Most of us never let our guard down, it is conditioned in us, as we stay silent for so long.

The endless confusion of what you have to deal with, after analysing the reality of how it all was in the past can be daunting.

I think that, when we start to let our guard down, we can feel so vulnerable as it protected us in the past.

When we read of others who have been in the same boat, it can really freak you out.

Maybe you need a rest from here to recharge yourself. I don't know.

The thing I do know, is that we are all here if you need us, we will hold the walls up for you.

We have all been through the seemingly impossible, believe you are strong enough to get there, you always did.

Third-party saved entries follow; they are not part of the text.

-- ==== Sys2Proof/Decode.lean ====
section
/-! DEFINITION. The entry word to the bit (R291, R294, R302, R303), the host messages to the byte (R37, R45),
the sideband writes (R32, R56, R256), and their encoders. -/

namespace Sys2Proof

open Sys2Proof.Machine

/-- An entry of a schedule: the common header and the instruction (R291). -/
structure Entry where
  stamp : BitVec 12
  pred  : BitVec 3
  pn    : BitVec 1
  rcx   : BitVec 5
  instr : Instr
  deriving DecidableEq, Repr

/-- Why a word is no entry (R303, R304 steps 1 and 4). -/
inductive Reject where
  | reservedOpcode
  | illegalOpcode
  | reservedBits
  deriving DecidableEq, Repr

/-- Payload bits [34:0] of format T (R294). -/
def unT (p : BitVec 35) : FT :=
  ⟨p.extractLsb' 28 7, p.extractLsb' 21 7, p.extractLsb' 18 3, p.extractLsb' 11 7, p.extractLsb' 8 3,
   p.extractLsb' 4 4, p.extractLsb' 0 4⟩
/-- Format F. -/
def unF (p : BitVec 35) : FF :=
  ⟨p.extractLsb' 28 7, p.extractLsb' 21 7, p.extractLsb' 19 2, p.extractLsb' 12 7, p.extractLsb' 10 2,
   p.extractLsb' 3 7, p.extractLsb' 0 3⟩
/-- Format I. -/
def unI (p : BitVec 35) : FI := ⟨p.extractLsb' 28 7, p.extractLsb' 21 7, p.extractLsb' 0 21⟩
/-- Format M. -/
def unM (p : BitVec 35) : FM :=
  ⟨p.extractLsb' 28 7, p.extractLsb' 25 3, p.extractLsb' 21 4, p.extractLsb' 0 21⟩
/-- Format W. -/
def unW (p : BitVec 35) : FW :=
  ⟨p.extractLsb' 28 7, p.extractLsb' 21 7, p.extractLsb' 14 7, p.extractLsb' 5 9, p.extractLsb' 3 2,
   p.extractLsb' 0 3⟩
/-- Format X. -/
def unX (p : BitVec 35) : FX :=
  ⟨p.extractLsb' 29 6, p.extractLsb' 23 6, p.extractLsb' 21 2, p.extractLsb' 17 4, p.extractLsb' 14 3,
   p.extractLsb' 7 7, p.extractLsb' 0 7⟩
/-- Format K. -/
def unK (p : BitVec 35) : FK := ⟨p.extractLsb' 28 7, p.extractLsb' 21 7, p.extractLsb' 0 21⟩

/-- The payload of format T. -/
def pkT (f : FT) : BitVec 35 := f.d ++ f.a ++ f.am ++ f.b ++ f.bm ++ f.ty ++ f.sub
/-- Format F. -/
def pkF (f : FF) : BitVec 35 := f.d ++ f.a ++ f.am ++ f.b ++ f.bm ++ f.c ++ f.ty3
/-- Format I. -/
def pkI (f : FI) : BitVec 35 := f.d ++ f.a ++ f.imm
/-- Format M. -/
def pkM (f : FM) : BitVec 35 := f.d ++ f.strm ++ f.mode ++ f.off
/-- Format W. -/
def pkW (f : FW) : BitVec 35 := f.d ++ f.a ++ f.b ++ f.win ++ f.wm ++ f.sub
/-- Format X. -/
def pkX (f : FX) : BitVec 35 := f.asl ++ f.bsl ++ f.acc ++ f.shp ++ f.opt ++ f.d ++ f.rsv
/-- Format K. -/
def pkK (f : FK) : BitVec 35 := f.d ++ f.a ++ f.param

/-- The opcodes of the map (R302). -/
def opcKnown (o : Nat) : Bool :=
  o ≤ 0x2C || (0x40 ≤ o && o ≤ 0x4F) || (0x60 ≤ o && o ≤ 0x7B) || (0x80 ≤ o && o ≤ 0x89) || (0x90 ≤ o && o ≤ 0xAB) ||
  (0xC0 ≤ o && o ≤ 0xCC) || (0xD0 ≤ o && o ≤ 0xDD) || (0xE0 ≤ o && o ≤ 0xED) || (0xF0 ≤ o && o ≤ 0xFB)

/-- The instruction that opcode `o` names with payload `p`; none for a reserved or illegal opcode
(R302, R303), and for a nonzero bit where the instruction uses none of its payload (R295). -/
def Instr.ofOpc (o : Nat) (p : BitVec 35) : Option Instr :=
  match o with
  | 0x00 => if p = 0#35 then some .nop else none
  | 0x01 => some (.mov (unT p))
  | 0x02 => some (.movi (unI p))
  | 0x03 => some (.movhi (unI p))
  | 0x04 => some (.add (unT p))
  | 0x05 => some (.addi (unI p))
  | 0x06 => some (.sub (unT p))
  | 0x07 => some (.adds (unT p))
  | 0x08 => some (.subs (unT p))
  | 0x09 => some (.neg (unT p))
  | 0x0A => some (.abs (unT p))
  | 0x0B => some (.min (unT p))
  | 0x0C => some (.max (unT p))
  | 0x0D => some (.mul (unT p))
  | 0x0E => some (.mulh (unT p))
  | 0x0F => some (.mad (unF p))
  | 0x10 => some (.div (unW p))
  | 0x11 => some (.rem (unW p))
  | 0x12 => some (.andW (unT p))
  | 0x13 => some (.orW (unT p))
  | 0x14 => some (.xorW (unT p))
  | 0x15 => some (.andn (unT p))
  | 0x16 => some (.andi (unI p))
  | 0x17 => some (.ori (unI p))
  | 0x18 => some (.xori (unI p))
  | 0x19 => some (.shl (unT p))
  | 0x1A => some (.shr (unT p))
  | 0x1B => some (.shra (unT p))
  | 0x1C => some (.rot (unT p))
  | 0x1D => some (.shi (unI p))
  | 0x1E => some (.clz (unT p))
  | 0x1F => some (.popc (unT p))
  | 0x20 => some (.brev (unT p))
  | 0x21 => some (.bfx (unI p))
  | 0x22 => some (.bfi (unI p))
  | 0x23 => some (.cmp (unT p))
  | 0x24 => some (.sel (unF p))
  | 0x25 => some (.pset (unK p))
  | 0x26 => some (.lea (unT p))
  | 0x27 => some (.addc (unT p))
  | 0x28 => some (.pack (unT p))
  | 0x29 => some (.unpk (unT p))
  | 0x2A => some (.shuf (unI p))
  | 0x2B => some (.dot4 (unF p))
  | 0x2C => some (.dot2 (unF p))
  | 0x40 => some (.cnti (unK p))
  | 0x41 => some (.cnts (unK p))
  | 0x42 => some (.cntv (unK p))
  | 0x43 => some (.cntt (unK p))
  | 0x44 => some (.sws (unK p))
  | 0x45 => some (.rotb (unK p))
  | 0x46 => some (.toks (unK p))
  | 0x47 => some (.tokw (unW p))
  | 0x48 => some (.tokt (unK p))
  | 0x49 => some (.loopb (unK p))
  | 0x4A => some (.loope (unK p))
  | 0x4B => if p = 0#35 then some .halts else none
  | 0x4C => some (.waitw (unW p))
  | 0x4D => some (.latch (unW p))
  | 0x4E => if p = 0#35 then some .endp else none
  | 0x4F => some (.handl (unK p))
  | 0x60 => some (.ldl (unM p))
  | 0x61 => some (.stl (unM p))
  | 0x62 => some (.lds (unM p))
  | 0x63 => some (.sts (unM p))
  | 0x64 => some (.sopen (unK p))
  | 0x65 => some (.smark (unM p))
  | 0x66 => some (.srew (unM p))
  | 0x67 => some (.sclose (unM p))
  | 0x68 => some (.fpush (unM p))
  | 0x69 => some (.fpop (unM p))
  | 0x6A => some (.lbsh (unM p))
  | 0x6B => some (.lbrd (unM p))
  | 0x6C => some (.cpy (unK p))
  | 0x6D => some (.cpyw (unW p))
  | 0x6E => some (.cpyt (unK p))
  | 0x6F => some (.gath (unM p))
  | 0x70 => some (.scat (unM p))
  | 0x71 => some (.rmw (unM p))
  | 0x72 => some (.red (unM p))
  | 0x73 => some (.cmo (unK p))
  | 0x74 => some (.retn (unK p))
  | 0x75 => some (.unpin (unK p))
  | 0x76 => some (.hint (unM p))
  | 0x77 => some (.pref (unM p))
  | 0x78 => some (.hepr (unM p))
  | 0x79 => some (.hepw (unM p))
  | 0x7A => some (.stag (unM p))
  | 0x7B => some (.bufsw (unM p))
  | 0x80 => some (.sbar (unK p))
  | 0x81 => some (.fence (unK p))
  | 0x82 => some (.bara (unK p))
  | 0x83 => some (.barw (unW p))
  | 0x84 => some (.bart (unK p))
  | 0x85 => if p = 0#35 then some .keys else none
  | 0x86 => some (.keyw (unW p))
  | 0x87 => some (.acq (unK p))
  | 0x88 => some (.rel (unK p))
  | 0x89 => some (.drain (unW p))
  | 0x90 => some (.fadd (unT p))
  | 0x91 => some (.fsub (unT p))
  | 0x92 => some (.fmul (unT p))
  | 0x93 => some (.fma (unF p))
  | 0x94 => some (.fmin (unT p))
  | 0x95 => some (.fmax (unT p))
  | 0x96 => some (.fabs (unT p))
  | 0x97 => some (.fneg (unT p))
  | 0x98 => some (.fcmp (unT p))
  | 0x99 => some (.fcls (unT p))
  | 0x9A => some (.fdiv (unW p))
  | 0x9B => some (.fsqrt (unW p))
  | 0x9C => some (.fex2 (unT p))
  | 0x9D => some (.flg2 (unT p))
  | 0x9E => some (.frnd (unT p))
  | 0x9F => some (.cvt (unT p))
  | 0xA0 => some (.cvti (unT p))
  | 0xA1 => some (.cvtf (unT p))
  | 0xA2 => some (.qnt (unF p))
  | 0xA3 => some (.dqnt (unF p))
  | 0xA4 => some (.bsc (unT p))
  | 0xA5 => some (.hdrw (unT p))
  | 0xA6 => some (.hdrr (unT p))
  | 0xA7 => some (.bfly (unT p))
  | 0xA8 => some (.fsum (unT p))
  | 0xA9 => some (.fdot (unF p))
  | 0xAA => some (.fmaxa (unT p))
  | 0xAB => some (.fscl (unT p))
  | 0xC0 => some (.mclm (unX p))
  | 0xC1 => some (.mrel (unX p))
  | 0xC2 => some (.mld (unX p))
  | 0xC3 => some (.mst (unX p))
  | 0xC4 => some (.mzro (unX p))
  | 0xC5 => some (.mma (unX p))
  | 0xC6 => some (.mmas (unX p))
  | 0xC7 => some (.mout (unX p))
  | 0xC8 => some (.mtrn (unX p))
  | 0xC9 => some (.mctr (unX p))
  | 0xCA => some (.msrt (unX p))
  | 0xCB => some (.mkey (unX p))
  | 0xCC => some (.macc (unX p))
  | 0xD0 => some (.folb (unK p))
  | 0xD1 => some (.folv (unK p))
  | 0xD2 => some (.fold (unM p))
  | 0xD3 => some (.folm (unX p))
  | 0xD4 => some (.folc (unK p))
  | 0xD5 => some (.folr (unK p))
  | 0xD6 => some (.foli (unK p))
  | 0xD7 => some (.folq (unK p))
  | 0xD8 => some (.rowopen (unK p))
  | 0xD9 => some (.rowhold (unK p))
  | 0xDA => some (.rowrel (unK p))
  | 0xDB => some (.rowrd (unM p))
  | 0xDC => some (.rowwr (unM p))
  | 0xDD => some (.rowq (unK p))
  | 0xE0 => some (.stkh (unK p))
  | 0xE1 => some (.stkm (unK p))
  | 0xE2 => some (.stka (unK p))
  | 0xE3 => some (.stkn (unK p))
  | 0xE4 => some (.stke (unM p))
  | 0xE5 => some (.stkq (unK p))
  | 0xE6 => some (.collapse (unK p))
  | 0xE7 => some (.gmsk (unK p))
  | 0xE8 => some (.gstp (unK p))
  | 0xE9 => some (.vtxt (unW p))
  | 0xEA => some (.stopStr (unK p))
  | 0xEB => some (.plog (unK p))
  | 0xEC => some (.phsh (unW p))
  | 0xED => some (.prpl (unK p))
  | 0xF0 => some (.trap (unK p))
  | 0xF1 => some (.idnt (unK p))
  | 0xF2 => some (.time (unK p))
  | 0xF3 => some (.pmcf (unK p))
  | 0xF4 => some (.pmrd (unK p))
  | 0xF5 => some (.pmwr (unK p))
  | 0xF6 => some (.rngs (unK p))
  | 0xF7 => some (.cfgr (unK p))
  | 0xF8 => some (.dbrk (unK p))
  | 0xF9 => if p = 0#35 then some .halt else none
  | 0xFA => some (.fltm (unK p))
  | 0xFB => some (.sigq (unK p))
  | _ => none

/-- The opcode of an entry; none for a step that is no entry (R302). -/
def Instr.opc : Instr → Option (BitVec 8)
  | .nop => some 0x00#8
  | .mov _ => some 0x01#8
  | .movi _ => some 0x02#8
  | .movhi _ => some 0x03#8
  | .add _ => some 0x04#8
  | .addi _ => some 0x05#8
  | .sub _ => some 0x06#8
  | .adds _ => some 0x07#8
  | .subs _ => some 0x08#8
  | .neg _ => some 0x09#8
  | .abs _ => some 0x0A#8
  | .min _ => some 0x0B#8
  | .max _ => some 0x0C#8
  | .mul _ => some 0x0D#8
  | .mulh _ => some 0x0E#8
  | .mad _ => some 0x0F#8
  | .div _ => some 0x10#8
  | .rem _ => some 0x11#8
  | .andW _ => some 0x12#8
  | .orW _ => some 0x13#8
  | .xorW _ => some 0x14#8
  | .andn _ => some 0x15#8
  | .andi _ => some 0x16#8
  | .ori _ => some 0x17#8
  | .xori _ => some 0x18#8
  | .shl _ => some 0x19#8
  | .shr _ => some 0x1A#8
  | .shra _ => some 0x1B#8
  | .rot _ => some 0x1C#8
  | .shi _ => some 0x1D#8
  | .clz _ => some 0x1E#8
  | .popc _ => some 0x1F#8
  | .brev _ => some 0x20#8
  | .bfx _ => some 0x21#8
  | .bfi _ => some 0x22#8
  | .cmp _ => some 0x23#8
  | .sel _ => some 0x24#8
  | .pset _ => some 0x25#8
  | .lea _ => some 0x26#8
  | .addc _ => some 0x27#8
  | .pack _ => some 0x28#8
  | .unpk _ => some 0x29#8
  | .shuf _ => some 0x2A#8
  | .dot4 _ => some 0x2B#8
  | .dot2 _ => some 0x2C#8
  | .cnti _ => some 0x40#8
  | .cnts _ => some 0x41#8
  | .cntv _ => some 0x42#8
  | .cntt _ => some 0x43#8
  | .sws _ => some 0x44#8
  | .rotb _ => some 0x45#8
  | .toks _ => some 0x46#8
  | .tokw _ => some 0x47#8
  | .tokt _ => some 0x48#8
  | .loopb _ => some 0x49#8
  | .loope _ => some 0x4A#8
  | .halts => some 0x4B#8
  | .waitw _ => some 0x4C#8
  | .latch _ => some 0x4D#8
  | .endp => some 0x4E#8
  | .handl _ => some 0x4F#8
  | .ldl _ => some 0x60#8
  | .stl _ => some 0x61#8
  | .lds _ => some 0x62#8
  | .sts _ => some 0x63#8
  | .sopen _ => some 0x64#8
  | .smark _ => some 0x65#8
  | .srew _ => some 0x66#8
  | .sclose _ => some 0x67#8
  | .fpush _ => some 0x68#8
  | .fpop _ => some 0x69#8
  | .lbsh _ => some 0x6A#8
  | .lbrd _ => some 0x6B#8
  | .cpy _ => some 0x6C#8
  | .cpyw _ => some 0x6D#8
  | .cpyt _ => some 0x6E#8
  | .gath _ => some 0x6F#8
  | .scat _ => some 0x70#8
  | .rmw _ => some 0x71#8
  | .red _ => some 0x72#8
  | .cmo _ => some 0x73#8
  | .retn _ => some 0x74#8
  | .unpin _ => some 0x75#8
  | .hint _ => some 0x76#8
  | .pref _ => some 0x77#8
  | .hepr _ => some 0x78#8
  | .hepw _ => some 0x79#8
  | .stag _ => some 0x7A#8
  | .bufsw _ => some 0x7B#8
  | .sbar _ => some 0x80#8
  | .fence _ => some 0x81#8
  | .bara _ => some 0x82#8
  | .barw _ => some 0x83#8
  | .bart _ => some 0x84#8
  | .keys => some 0x85#8
  | .keyw _ => some 0x86#8
  | .acq _ => some 0x87#8
  | .rel _ => some 0x88#8
  | .drain _ => some 0x89#8
  | .fadd _ => some 0x90#8
  | .fsub _ => some 0x91#8
  | .fmul _ => some 0x92#8
  | .fma _ => some 0x93#8
  | .fmin _ => some 0x94#8
  | .fmax _ => some 0x95#8
  | .fabs _ => some 0x96#8
  | .fneg _ => some 0x97#8
  | .fcmp _ => some 0x98#8
  | .fcls _ => some 0x99#8
  | .fdiv _ => some 0x9A#8
  | .fsqrt _ => some 0x9B#8
  | .fex2 _ => some 0x9C#8
  | .flg2 _ => some 0x9D#8
  | .frnd _ => some 0x9E#8
  | .cvt _ => some 0x9F#8
  | .cvti _ => some 0xA0#8
  | .cvtf _ => some 0xA1#8
  | .qnt _ => some 0xA2#8
  | .dqnt _ => some 0xA3#8
  | .bsc _ => some 0xA4#8
  | .hdrw _ => some 0xA5#8
  | .hdrr _ => some 0xA6#8
  | .bfly _ => some 0xA7#8
  | .fsum _ => some 0xA8#8
  | .fdot _ => some 0xA9#8
  | .fmaxa _ => some 0xAA#8
  | .fscl _ => some 0xAB#8
  | .mclm _ => some 0xC0#8
  | .mrel _ => some 0xC1#8
  | .mld _ => some 0xC2#8
  | .mst _ => some 0xC3#8
  | .mzro _ => some 0xC4#8
  | .mma _ => some 0xC5#8
  | .mmas _ => some 0xC6#8
  | .mout _ => some 0xC7#8
  | .mtrn _ => some 0xC8#8
  | .mctr _ => some 0xC9#8
  | .msrt _ => some 0xCA#8
  | .mkey _ => some 0xCB#8
  | .macc _ => some 0xCC#8
  | .folb _ => some 0xD0#8
  | .folv _ => some 0xD1#8
  | .fold _ => some 0xD2#8
  | .folm _ => some 0xD3#8
  | .folc _ => some 0xD4#8
  | .folr _ => some 0xD5#8
  | .foli _ => some 0xD6#8
  | .folq _ => some 0xD7#8
  | .rowopen _ => some 0xD8#8
  | .rowhold _ => some 0xD9#8
  | .rowrel _ => some 0xDA#8
  | .rowrd _ => some 0xDB#8
  | .rowwr _ => some 0xDC#8
  | .rowq _ => some 0xDD#8
  | .stkh _ => some 0xE0#8
  | .stkm _ => some 0xE1#8
  | .stka _ => some 0xE2#8
  | .stkn _ => some 0xE3#8
  | .stke _ => some 0xE4#8
  | .stkq _ => some 0xE5#8
  | .collapse _ => some 0xE6#8
  | .gmsk _ => some 0xE7#8
  | .gstp _ => some 0xE8#8
  | .vtxt _ => some 0xE9#8
  | .stopStr _ => some 0xEA#8
  | .plog _ => some 0xEB#8
  | .phsh _ => some 0xEC#8
  | .prpl _ => some 0xED#8
  | .trap _ => some 0xF0#8
  | .idnt _ => some 0xF1#8
  | .time _ => some 0xF2#8
  | .pmcf _ => some 0xF3#8
  | .pmrd _ => some 0xF4#8
  | .pmwr _ => some 0xF5#8
  | .rngs _ => some 0xF6#8
  | .cfgr _ => some 0xF7#8
  | .dbrk _ => some 0xF8#8
  | .halt => some 0xF9#8
  | .fltm _ => some 0xFA#8
  | .sigq _ => some 0xFB#8
  | _ => none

Confusion, guilt, anger, frustration and everything else that goes with it should never be yours,

take care of YOU, you deserve it,

ste
 
You know, I understand where you are coming from, the loving and hating your father, my father was one of my perps, so I hate him, but at the same time society demands that we love and respect our parents, both of them. It is ok to have mixed feelings like this, it is healthy when someone, especially a family member, hurts us in anyway, no matter how miniscule or grandeous the betrayel is, it can destroy us all, and bring us to our knees with confusion as to how we feel.

Boy, building walls, you just summed me up in 2 words "building walls." I had walls made of steel around all this hell from my past, but then I had a head injury which desimated my walls, and to this day I cannot contain it all. I still build walls around myself, not letting anyone too close, etc. But when the walls crumble that is a sign we need to deal with it or else it may destroy us.

Keep going, keep fighting, you are worth the feelings, you are worth healing.